TASK REQUIREMENTS
Please repeat, unchanged, the lines at the top of the listing below, ending with the one that has "The engine's step in".

MATERIAL FOR THIS EXERCISE
/-! ### The IOC-Init request image (R112) -/

/-- A halfword laid out at offset `k` of an image is read back there. -/
theorem half16_append_le16_append {a : List Byte} {k : Nat} (hk : a.length = k) (v : Half) (b : List Byte) :
    half16 (a ++ (le16 v ++ b)) k = v := by
  subst hk
  calc half16 (a ++ (le16 v ++ b)) a.length
      = half16 (le16 v ++ b) 0 := half16_append_right a (le16 v ++ b) 0
    _ = v := half16_le16 v b

/-- Settles O3: the twelve bytes of the header and the context stand before the reply frame size. -/
theorem replyFrameSizeIsBufferSize : Obligations.ReplyFrameSizeIsBufferSize := by
  intro c
  simp only [iocInitImage, List.append_assoc]
  rw [← List.append_assoc]
  exact half16_append_le16_append rfl c.replyBufBytes _

end Sys2Proof.Machine

/-! ## The checks of `EX_CHECK` (41_scsi R180)

The engine's step in `EX_CHECK` is `exCheck`, which has one equation for a LUN other than 0 and one case list for LUN 0. -/

namespace Sys2Proof.Machine

/-- `EX_CHECK` has no instruction of its own: the engine's step there is the checks. -/
theorem step_of_exCheck {s : State} (hturns : s.turns = []) (hst : s.st = .exCheck) : step s = .next (exCheck s) := by
  have hnone : nextInstr s = none := by rw [nextInstr, hst]
  rw [step_of_no_turns s hturns, engineStep, hnone]
  simp only [stepWithoutInstr, hst]

/-- A LUN other than 0 decides, whatever the other inputs are. -/
theorem exCheck_of_lun_ne_zero {s : State} (hlun : s.latch.lun ≠ 0) : exCheck s = finish .notReady s :=
  if_pos hlun

/-- With LUN 0 the checks end in a model fault or go on to the frame; never in a result. -/
theorem exCheck_of_lun_zero {s : State} (hlun : s.latch.lun = 0) :
    (∃ r, exCheck s = raise r s) ∨ exCheck s = s.goto .exBuild := by
  rw [exCheck, if_neg (not_not.mpr hlun)]
  split
  · exact .inl ⟨.badIobase, rfl⟩
  · split
    · exact .inl ⟨.badFrameAddr, rfl⟩
    · split
      · exact .inl ⟨.lengthOverflow, rfl⟩
      · exact .inr rfl

/-- Settles O21: the LUN is the first condition of the checks, and only its branch makes a result. -/
theorem lunCheckIsFirst : Obligations.LunCheckIsFirst := by
  intro s hturns hst
  rw [step_of_exCheck hturns hst]
  constructor
  · intro hlun
    rw [exCheck_of_lun_ne_zero hlun, finish]
  · intro hlun
    refine ⟨exCheck s, rfl, ?_⟩
    rcases exCheck_of_lun_zero hlun with ⟨r, h⟩ | h <;> simp [h]

end Sys2Proof.Machine

/-! ## The poll of `EX_STATUS` (42_reply R215)

An answered RD_ISTATUS consumes the answer, records the read and moves on; the answer's bit 3 is used for the move alone. -/

namespace Sys2Proof.Machine

/-- The read of `EX_STATUS` once the controller has answered, as one chain of named updates. -/
theorem execRdIstatus_of_answer {s : State} {v : Word} {a : Answers} (hst : s.st = .exStatus)
    (htake : s.istatusAns.take .istatus = some (v, a)) :
    execRdIstatus s = .next (((s.setAnswers .istatus a).emit (.rd32 (regAddr s offIstatus) v)).goto
      (if rpl v then .exDrain else .exBackoff)) := by
  rw [execRdIstatus, inSeq_of_eq _ _ _ hst, onRead_of_some .istatus s _ v a htake]
  exact congrArg _ (apply_ite (State.goto _) (rpl v = true) _ _).symm

/-- Settles O34: the chain of updates writes the answer stream, the trace and the state, and nothing else. -/
theorem statusPolled : Obligations.StatusPolled := by
  intro s v a hst htake
  exact execRdIstatus_of_answer hst htake

end Sys2Proof.Machine

/-! ## One allowed operation a step (00_scope §5)

What an engine step appends was shown above for every state; this is that fact under the machine's own step. -/

namespace Sys2Proof.Machine

/-- Settles O47: with no turn scheduled the machine's step is the engine's. -/
theorem oneAllowedOperationPerStep : Obligations.OneAllowedOperationPerStep := by
  intro s t hturns hstep
  exact engineStep_appendsAllowed (step_of_no_turns s hturns ▸ hstep)

end Sys2Proof.Machine

/-! ## Which instruction a step runs (10_state §1)

Each sequencing state names one instruction, and a step with a named instruction is `exec` of it. -/

namespace Sys2Proof.Machine

theorem nextInstr_of_idle {s : State} (hst : s.st = .idle) : nextInstr s = s.port.head?.map decodeHostReq := by
  rw [nextInstr, hst]

theorem nextInstr_of_exDone {s : State} (hst : s.st = .exDone) : nextInstr s = s.result.map .ret := by
  rw [nextInstr, hst]

/-- Settles O60: the table of `nextInstr`, row by row; in `IDLE` the selector of the presented request decides. -/
theorem sequencingStateNamesInstruction : Obligations.SequencingStateNamesInstruction := by
  intro s
  refine ⟨fun hidle => ⟨?_, ?_⟩, ?_⟩
  · intro hport
    simp [nextInstr_of_idle hidle, hport]
  · intro r rest hport
    constructor <;> intro hop <;> simp [nextInstr_of_idle hidle, hport, decodeHostReq, hop]
  · have hdone : ∀ r, s.st = .exDone → s.result = some r → nextInstr s = some (.ret r) := by
      intro r hst hres
      simp [nextInstr_of_exDone hst, hres]
    refine ⟨?_, ?_, ?_, ?_, ?_, ?_, ?_, ?_, ?_, ?_, ?_, ?_, ?_, ?_, ?_, hdone, ?_⟩
    all_goals intro hst; rw [nextInstr, hst]

theorem afterFetch_of_busy {s : State} (hst : s.st ≠ .idle) : afterFetch s = s := if_neg hst

theorem engineStep_of_nextInstr {s : State} {i : Instr} (hi : nextInstr s = some i) :
    engineStep s = exec i (afterFetch s) := by
  rw [engineStep, hi]

/-- Settles O14: a scheduled engine turn is the engine's step of the state without that turn. -/
theorem stepRunsNextInstruction : Obligations.StepRunsNextInstruction := by
  intro s i hi
  constructor
  · intro hturns
    rw [step_of_no_turns s hturns, engineStep_of_nextInstr hi, afterFetch]
  · intro rest hturns
    have hi' : nextInstr { s with turns := rest } = some i := hi
    rw [step_of_turn s .engine rest hturns, turnStep, engineStep_of_nextInstr hi', afterFetch]

/-- Outside `IDLE` nothing leaves the host port: the step is the named instruction's. -/
theorem step_of_busy {s : State} {i : Instr} (hturns : s.turns = []) (hst : s.st ≠ .idle)
    (hi : nextInstr s = some i) : step s = exec i s := by
  rw [((stepRunsNextInstruction s i hi).1 hturns), if_neg hst]

/-- In `IDLE` the step runs the oldest presented request and takes it off the port. -/
theorem step_of_presented {s : State} {r : HostReq} {rest : List HostReq} (hturns : s.turns = []) (hst : s.st = .idle)
    (hport : s.port = r :: rest) : step s = exec (decodeHostReq r) { s with port := rest } := by
  have hi : nextInstr s = some (decodeHostReq r) := by simp [nextInstr_of_idle hst, hport]
  rw [((stepRunsNextInstruction s _ hi).1 hturns), if_pos hst, hport, List.tail_cons]

/-- Settles O15: the bytes decode to the operation the parsed request names. -/
theorem stepRunsPresentedOperation : Obligations.StepRunsPresentedOperation := by
  intro s b r rest hparse hturns hst hport
  refine ⟨decodeHostReq r, ?_, step_of_presented hturns hst hport⟩
  rw [decode, hparse]

end Sys2Proof.Machine

/-! ## Each instruction in its sequencing state (40_doorbell, 41_scsi §4, 42_reply §2, 43_command)

One equation per instruction and state that performs it. -/

namespace Sys2Proof.Machine

variable {s : State}

/-! ### Host operations -/

theorem execBringup_of_aligned {iobase : Word} (hst : s.st = .idle) (hok : iobaseOk iobase = true) :
    execBringup iobase s = .next ((latchBringup iobase s).goto .buReset) := by
  simp [execBringup, hst, hok]

theorem execBringup_of_misaligned {iobase : Word} (hst : s.st = .idle) (hbad : iobaseOk iobase = false) :
    execBringup iobase s = .next (raise .badIobase (latchBringup iobase s)) := by
  simp [execBringup, hst, hbad]

/-- Settles O17: the two branches of the acceptance. -/
theorem bringupAccepted : Obligations.BringupAccepted := by
  intro s iobase hst
  constructor
  · intro haligned
    exact execBringup_of_aligned hst (decide_eq_true haligned)
  · intro hmisaligned
    exact execBringup_of_misaligned hst (decide_eq_false hmisaligned)

/-- Settles O18: acceptance is `acceptExec`. -/
theorem execAccepted : Obligations.ExecAccepted := by
  intro s a hst
  exact if_pos hst

/-- Settles O19: both acceptances test for `IDLE` first. -/
theorem busyEngineRefuses : Obligations.BusyEngineRefuses := by
  intro s iobase a hst
  exact ⟨if_neg hst, if_neg hst⟩

theorem execRet_of_result {r : Status} (hst : s.st = .exDone) (hres : s.result = some r) :
    execRet r s = .next (hostReturn r s) := by
  rw [execRet, inSeq_of_eq _ _ _ hst, if_pos hres]

/-- Settles O23: RET of the result in `EX_DONE` is `hostReturn`. -/
theorem resultReturned : Obligations.ResultReturned := by
  intro s r hst hres
  exact execRet_of_result hst hres

/-! ### The doorbell handshake -/

theorem dbResetWord_eq : dbResetWord = 0x40000000 := rfl

theorem dbHandshakeWord_eq : dbHandshakeWord = 0x42070000 := rfl

/-- Settles O24: both rows are `resetController` in `BU_RESET`. -/
theorem resetWordWritten : Obligations.ResetWordWritten := by
  intro s hst
  have hop : resetController s =
      .next { s with trace := s.trace ++ [.wr32 s.latch.iobase 0x40000000], st := .buImask } := by
    rw [resetController, dbResetWord_eq, regWrite, regAddr_doorbell]
    rfl
  constructor
  · exact (inSeq_of_eq _ _ _ hst).trans hop
  · rw [← hop]
    simp only [exec, execWrDoorbell, hst]

/-- Settles O25: WR_IMASK belongs to this state alone. -/
theorem interruptMaskWritten : Obligations.InterruptMaskWritten := by
  intro s hst
  exact inSeq_of_eq _ _ _ hst

/-- Settles O26: the two states that clear the interrupt status, each with its own successor. -/
theorem interruptStatusCleared : Obligations.InterruptStatusCleared := by
  intro s
  constructor <;> intro hst <;> rw [exec, execWrIstatus, hst] <;> rfl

SOLVED EXERCISE
/-! ### The IOC-Init request image (R112) -/

/-- A halfword laid out at offset `k` of an image is read back there. -/
theorem half16_append_le16_append {a : List Byte} {k : Nat} (hk : a.length = k) (v : Half) (b : List Byte) :
    half16 (a ++ (le16 v ++ b)) k = v := by
  subst hk
  calc half16 (a ++ (le16 v ++ b)) a.length
      = half16 (le16 v ++ b) 0 := half16_append_right a (le16 v ++ b) 0
    _ = v := half16_le16 v b

/-- Settles O3: the twelve bytes of the header and the context stand before the reply frame size. -/
theorem replyFrameSizeIsBufferSize : Obligations.ReplyFrameSizeIsBufferSize := by
  intro c
  simp only [iocInitImage, List.append_assoc]
  rw [← List.append_assoc]
  exact half16_append_le16_append rfl c.replyBufBytes _

end Sys2Proof.Machine

/-! ## The checks of `EX_CHECK` (41_scsi R180)

The engine's step in `EX_CHECK` is `exCheck`, which has one equation for a LUN other than 0 and one case list for LUN 0. -/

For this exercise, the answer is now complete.